The largest school district

Albuquerque Public Schools, the largest district in New Mexico, must cool 19 million square feet in the summer months when children are in school. Though APS didn’t start this year until August 3, it has the oldest schools in the state and 70 percent of the district relies on evaporative coolers to keep the buildings cool, Gabriella Durán Blakey, APS chief operations officer, told NM Political Report.

She said APS has contingency plans in place to move a classroom if one becomes too hot; the schools can also move a portable cooling unit into the room. She said the district prioritizes medically fragile students and every classroom has a fan.

Durán Blakey said the district has invested money from a $20 million COVID-19 relief fund to upgrade the district’s HVAC infrastructure. She said the work should be complete by next year. She said the district has also changed some of its systems and keeps them on longer at night to try to keep as much cool air coming into the buildings as possible to keep them cool during daytime hours.

She said the district has 25,000 air conditioning units, but with such a large system, there is a probability that there will be mechanical failure somewhere in the system every day. Another challenge the district faces is that August is typically monsoon season in the state, when evaporative coolers are not as efficient, Durán Blakey said.

She said the district is in conversation with other school districts in the nation, such as Phoenix, which regularly faces temperatures above 100 degrees in the summer. But she also noted that during the early part of the pandemic, schools that rely on refrigerated air were the concern because they “are not so good at bringing in fresh air.”

Durán Blakey said APS also has buses that lack air conditioning. She said APS has installed filtered water bottle stations to help students stay hydrated while on buses and in school.

What can the state do?

Pearce said that when districts notify PED that classrooms are too hot or too cold, the agency works with the affected school to troubleshoot and problem solve mechanical or logistical issues.

She said in an email that the state requires classrooms to be within a temperature range of 68 degrees to 75 degrees Fahrenheit with full occupancy.

“Every student needs to be comfortable and safe at school. For learning to happen, their basic needs must be met first, which includes having classrooms maintained at an appropriate temperature,” she said through email.

Soules said the legislature has been talking about the problem of climate change-related heat waves and keeping children in a cool learning environment for “several years.”

“But not so directly as now,” he said.

He also said that “extended learning time is here to stay.”

But, he added, that while he worries about children riding hot buses, children could be just as hot at home as they are in school and in some cases, could be better off in school when there is air conditioning and teachers and administrators to keep watch, making sure students stay hydrated. Schools also have medical staff on campus if a child requires aid.

Soules said school districts can purchase new cooling and heating systems for their schools through capital outlay funds but it’s up to the districts to set their own capital outlay projects.

But for many school improvement projects, districts also have to raise matching funds to receive funds from the state and that can be difficult to raise at the local level, Holland said.
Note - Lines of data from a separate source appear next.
/-- Settles O26: the stream words by `selectOp`, the request words by their code. -/
theorem modeAndSymbolSelectOperation : Obligations.ModeAndSymbolSelectOperation := fun c ops b =>
  ⟨(decode_streamWord_eq_selectOp c ops _ _).trans (selectOp_terminator c),
    fun hb => (decode_streamWord_eq_selectOp c ops _ _).trans (selectOp_of_ne_terminator c hb),
    decode_streamWord_eq_selectOp c ops .textMode .eos,
    decode_streamWord_eq_selectOp c ops .awaitingImageBytes (.byte b),
    decode_streamWord_eq_selectOp c ops .awaitingImageBytes .eos,
    decode_of_req_one c ops (requestWord_req (by decide)),
    decode_of_req_two c ops (requestWord_req (by decide)),
    decode_of_req_three c ops (requestWord_req (by decide))⟩

/-- Settles O30: nine concrete words, evaluated. -/
theorem tableWordsDecode : Obligations.TableWordsDecode := by
  unfold Obligations.TableWordsDecode
  decide

/-! ### The rows of the table -/

/-- A mask of the bits `hi` to `lo` leaves that field, in its place. -/
theorem and_mask_eq_bitField (v hi lo : Nat) :
    v &&& (2 ^ (hi - lo + 1) - 1) * 2 ^ lo = bitField v hi lo * 2 ^ lo := by
  refine Nat.eq_of_testBit_eq fun i => ?_
  rw [bitField, Nat.testBit_and, Nat.testBit_mul_two_pow, Nat.testBit_mul_two_pow, Nat.testBit_two_pow_sub_one,
    Nat.testBit_mod_two_pow, Nat.testBit_div_two_pow]
  by_cases hle : lo ≤ i
  · simp [hle, Bool.and_comm]
  · simp [hle]

variable (w : OpWord)

/-- A row whose mask is the field `hi` to `lo` matches the words with the row's value in that field. -/
theorem matchesWord_iff_bitField {r : TableRow} (hi lo : Nat) (hmask : r.mask = (2 ^ (hi - lo + 1) - 1) * 2 ^ lo) :
    r.matchesWord w = true ↔ bitField w.toNat hi lo * 2 ^ lo = r.matchBits := by
  rw [Laws.EncodedInRow.matchesWord_iff, hmask, and_mask_eq_bitField]

theorem matchesWord_wordMask (name : String) (n : Nat) :
    TableRow.matchesWord ⟨name, n, 0xFFF⟩ w = true ↔ w.toNat = n := by
  have hw := w.isLt
  have hfield : bitField w.toNat 11 0 * 2 ^ 0 = w.toNat := by simp only [bitField]; omega
  exact (matchesWord_iff_bitField w 11 0 rfl).trans (by rw [hfield])

theorem matchesWord_streamMask (name : String) (n : Nat) :
    TableRow.matchesWord ⟨name, n, 0xF00⟩ w = true ↔ w.toNat / 256 * 256 = n := by
  have hw := w.isLt
  have hfield : bitField w.toNat 11 8 * 2 ^ 8 = w.toNat / 256 * 256 := by simp only [bitField]; omega
  exact (matchesWord_iff_bitField w 11 8 rfl).trans (by rw [hfield])

theorem matchesWord_requestMask (name : String) (n : Nat) :
    TableRow.matchesWord ⟨name, n, 0xC00⟩ w = true ↔ w.toNat / 1024 * 1024 = n := by
  have hw := w.isLt
  have hfield : bitField w.toNat 11 10 * 2 ^ 10 = w.toNat / 1024 * 1024 := by simp only [bitField]; omega
  exact (matchesWord_iff_bitField w 11 10 rfl).trans (by rw [hfield])

theorem find?_matchesWord_cons (r : TableRow) (rows : List TableRow) :
    (r :: rows).find? (fun r => r.matchesWord w) =
      if r.matchesWord w = true then some r else rows.find? fun r => r.matchesWord w := by
  rw [List.find?_cons]
  cases r.matchesWord w <;> rfl

/-- The table as a decision on the word's number. -/
theorem firstRow_mnemonic : (firstRow c w).map TableRow.mnemonic =
    if w.toNat = c.lineTerminator.toNat then some "T.LF"
    else if w.toNat / 256 * 256 = 0x000 then some "T.CHAR"
    else if w.toNat / 256 * 256 = 0x100 then some "T.EOS"
    else if w.toNat / 256 * 256 = 0x200 then some "A.DATA"
    else if w.toNat / 256 * 256 = 0x300 then some "A.EOS"
    else if w.toNat / 1024 * 1024 = 0x400 then some "RESET"
    else if w.toNat / 1024 * 1024 = 0x800 then some "UNPACK"
    else if w.toNat / 1024 * 1024 = 0xC00 then some "DISCONNECT"
    else none := by
  simp only [firstRow, opTable, find?_matchesWord_cons, List.find?_nil, matchesWord_wordMask, matchesWord_streamMask,
    matchesWord_requestMask, apply_ite (Option.map TableRow.mnemonic), Option.map_some, Option.map_none]

/-- A request's word matches no stream row. -/
theorem firstRow_mnemonic_of_request (h : 1024 ≤ w.toNat) : (firstRow c w).map TableRow.mnemonic =
    if w.toNat / 1024 * 1024 = 0x400 then some "RESET"
    else if w.toNat / 1024 * 1024 = 0x800 then some "UNPACK"
    else if w.toNat / 1024 * 1024 = 0xC00 then some "DISCONNECT"
    else none := by
  have hterm := c.lineTerminator.isLt
  rw [firstRow_mnemonic, if_neg (by omega), if_neg (by omega), if_neg (by omega), if_neg (by omega), if_neg (by omega)]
The other possibility is for a district to ask the voters to approve a bond, but that requires running a bond campaign and can mean a lag time of two-to-three years before the school district receives the money if the voters approve it.
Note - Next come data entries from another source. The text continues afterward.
-- ==== Sys2Proof/Laws/Modules.lean ====
section
/-! SUPPORT. What the modules of a tick do: one law per module, each saying everything the module changes. -/

namespace Sys2Proof.Machine

/-- Module 1 changes register B, if its channel is `Requested`, and the channel (R95). -/
theorem writeBack_eq (s : State) :
    writeBack s = { s with
      regs := if s.rw = .requested then s.regs.set (bReg s.ir) (writeBackValue s) else s.regs
      rw := s.rw.advance } := by
  cases h : s.rw <;> simp [writeBack, service, putRw, Channel.advance, h]
  cases s
  simp_all

/-- The value module 4 leaves in `PC` (R98): the set first, then the increment. -/
def counterAfter (s : State) : Byte :=
  let p := if s.pcs = .requested then s.pcsVal else s.pc
  if s.pci = .requested then p + 1 else p

/-- Module 4 changes `PC` and its two channels (R98). -/
theorem programCounter_eq (s : State) :
    programCounter s = { s with pc := counterAfter s, pcs := s.pcs.advance, pci := s.pci.advance } := by
  cases hs : s.pcs <;> cases hi : s.pci <;>
    simp [programCounter, service, putPcs, putPci, Channel.advance, counterAfter, pcPlus, hs, hi]
  all_goals
    cases s
    simp_all

/-- Module 5 changes the byte at `PC`, if its channel is `Requested`, its channel and `RDATA` (R99). -/
theorem memoryPort_eq (s : State) :
    memoryPort s = { s with
      mem := if s.st = .requested then s.mem.write s.pc s.latchB else s.mem
      st := s.st.advance
      rdata := (if s.st = .requested then s.mem.write s.pc s.latchB else s.mem).read s.pc } := by
  cases h : s.st <;> simp [memoryPort, service, putSt, exposeRead, Channel.advance, h]

@[simp] theorem await_acknowledged (t s : State) : await .acknowledged t s = t := rfl
@[simp] theorem await_idle (t s : State) : await .idle t s = s := rfl
@[simp] theorem await_requested (t s : State) : await .requested t s = s := rfl

/-- A clock edge runs a tick on a machine that is not halted, and nothing on one that is (R31, R101). -/
theorem clockTick_eq (s : State) : clockTick s = if s.halt = true then s else tick s := rfl

theorem ticks_add (m n : Nat) (s : State) : ticks (m + n) s = ticks n (ticks m s) := by
  induction m generalizing s with
  | zero => simp [ticks]
  | succ m ih => simp [Nat.succ_add, ticks, ih]

theorem ticks_succ (n : Nat) (s : State) : ticks (n + 1) s = clockTick (ticks n s) := by
  rw [ticks_add]
  rfl

end Sys2Proof.Machine
end

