/-! ## The table of R145 -/

/-- The rows of the table are the itineraries of the instructions. -/
theorem itinerary_eq_zip {s : State} {i : Instr} (hf : s.atFetch = true) (ho : s.mem.read s.pc = i.opcode) :
    itinerary (ticksOf i s) s = (pathOf i s).zip (counterPathOf i s) := by
  have hh := halt_of_atFetch hf
  cases i with
  | and a b | or a b | xor a b | add a b | sub a b | notb u b | shiftb u b | lshiftb u b =>
    exact itinerary_alu hf ho (by simp [isHigh_eq, Instr.opcode])
  | load u b k =>
    have hop : opField (Instr.load u b k).opcode = 8#4 := opField_byteR ..
    exact itinerary_operand_path (n := 7) (q := .s8) hf ho hop rfl rfl rfl <|
      itinerary_append (itinerary_commitPending (by exact hh)) (ticks_commitPending (by exact hh)) <|
        itinerary_retireNext_two (by exact hh) rfl (by simp [hop, hasSecond])
  | wrt u b k =>
    have hop : opField (Instr.wrt u b k).opcode = 9#4 := opField_byteR ..
    have hb : (needsTwo (opField (Instr.wrt u b k).opcode) || needsOne (opField (Instr.wrt u b k).opcode)) = true := by
      simp [hop, needsOne]
    exact itinerary_operand_path (n := 7) (q := .s9) hf ho hop rfl rfl rfl <|
      itinerary_append (itinerary_storePending (by exact hh) (by exact hb))
        (ticks_storePending (by exact hh) (by exact rfl) (by exact hb)) <|
        itinerary_retireNext_two (by exact hh) rfl (by simp [hop, hasSecond])
  | jmpz u b k =>
    have hop : opField (Instr.jmpz u b k).opcode = 10#4 := opField_byteR ..
    have hq := dispatchSeq_jmpz s hop
    rw [hop, show bReg (Instr.jmpz u b k).opcode = b from bReg_byteR ..] at hq
    simp only [ticksOf, pathOf, counterPathOf]
    by_cases hz : s.regs.get b = 0
    · simp only [if_pos hz] at hq ⊢
      exact itinerary_operand_path (n := 2) hf ho hop rfl rfl hq (itinerary_retireJump (by exact hh))
    · simp only [if_neg hz] at hq ⊢
      exact itinerary_operand_path (n := 5) hf ho hop rfl rfl hq <|
        itinerary_retireNext_two (by exact hh) rfl (by simp [hop, hasSecond])
  | jmp u k =>
    have hop : opField (Instr.jmp u k).opcode = 11#4 := opField_byteN ..
    exact itinerary_operand_path (n := 2) (q := .s15) hf ho hop rfl rfl rfl (itinerary_retireJump (by exact hh))
  | loadl a b =>
    have hop : opField (Instr.loadl a b).opcode = 12#4 := opField_byteRR ..
    have ha : aReg (Instr.loadl a b).opcode = a := aReg_byteRR ..
    have hpath := itinerary_register_path (n := 5) (q := .s8) hf ho hop rfl rfl rfl <|
      itinerary_append (itinerary_commitPending (by exact hh)) (ticks_commitPending (by exact hh)) <|
        itinerary_retireNext_one (by exact hh) rfl (by simp [hop, hasSecond])
    rwa [ha] at hpath
  | wrtl a b =>
    have hop : opField (Instr.wrtl a b).opcode = 13#4 := opField_byteRR ..
    have ha : aReg (Instr.wrtl a b).opcode = a := aReg_byteRR ..
    have hb : (needsTwo (opField (Instr.wrtl a b).opcode) || needsOne (opField (Instr.wrtl a b).opcode)) = true := by
      simp [hop, needsTwo]
    have hpath := itinerary_register_path (n := 5) (q := .s9) hf ho hop rfl rfl rfl <|
      itinerary_append (itinerary_storePending (by exact hh) (by exact hb))
        (ticks_storePending (by exact hh) (by exact rfl) (by exact hb)) <|
        itinerary_retireNext_one (by exact hh) rfl (by simp [hop, hasSecond])
    rwa [ha] at hpath
  | reserved14 u =>
    have hop : opField (Instr.reserved14 u).opcode = 14#4 := opField_byteN ..
    exact itinerary_operand_path (n := 0) (q := .s7) hf ho hop rfl rfl rfl rfl
  | halt u =>
    have hop : opField (Instr.halt u).opcode = 15#4 := opField_byteN ..
    exact itinerary_operand_path (n := 1) (q := .s18) hf ho hop rfl rfl rfl (itinerary_halt (by exact hh))

theorem pathOf_length (i : Instr) (s : State) : (pathOf i s).length = ticksOf i s := by
  cases i with
  | jmpz u b k =>
    simp only [pathOf, ticksOf]
    split <;> rfl
  | _ => rfl

theorem counterPathOf_length (i : Instr) (s : State) : (counterPathOf i s).length = ticksOf i s := by
  cases i with
  | jmpz u b k =>
    simp only [counterPathOf, ticksOf]
    split <;> rfl
  | _ => rfl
Holland said there needs to be a change to the funding structure.

“It will fall on educators to buy fans and [portable] swamp coolers to make do until something changes in the funding structure,” she said.

Soules said another remedy may be that school districts, in the future, will build “heat wave days” into their calendar, much like schools have snow days built in now.

“Certainly in local districts with a 110 heat wave, the superintendent could suspend as they would for snow days…Lots of districts have late start days when it snows but melts by noon. They could also have early release if it’s 105. It’s in their purview for their decision making,” Soules said.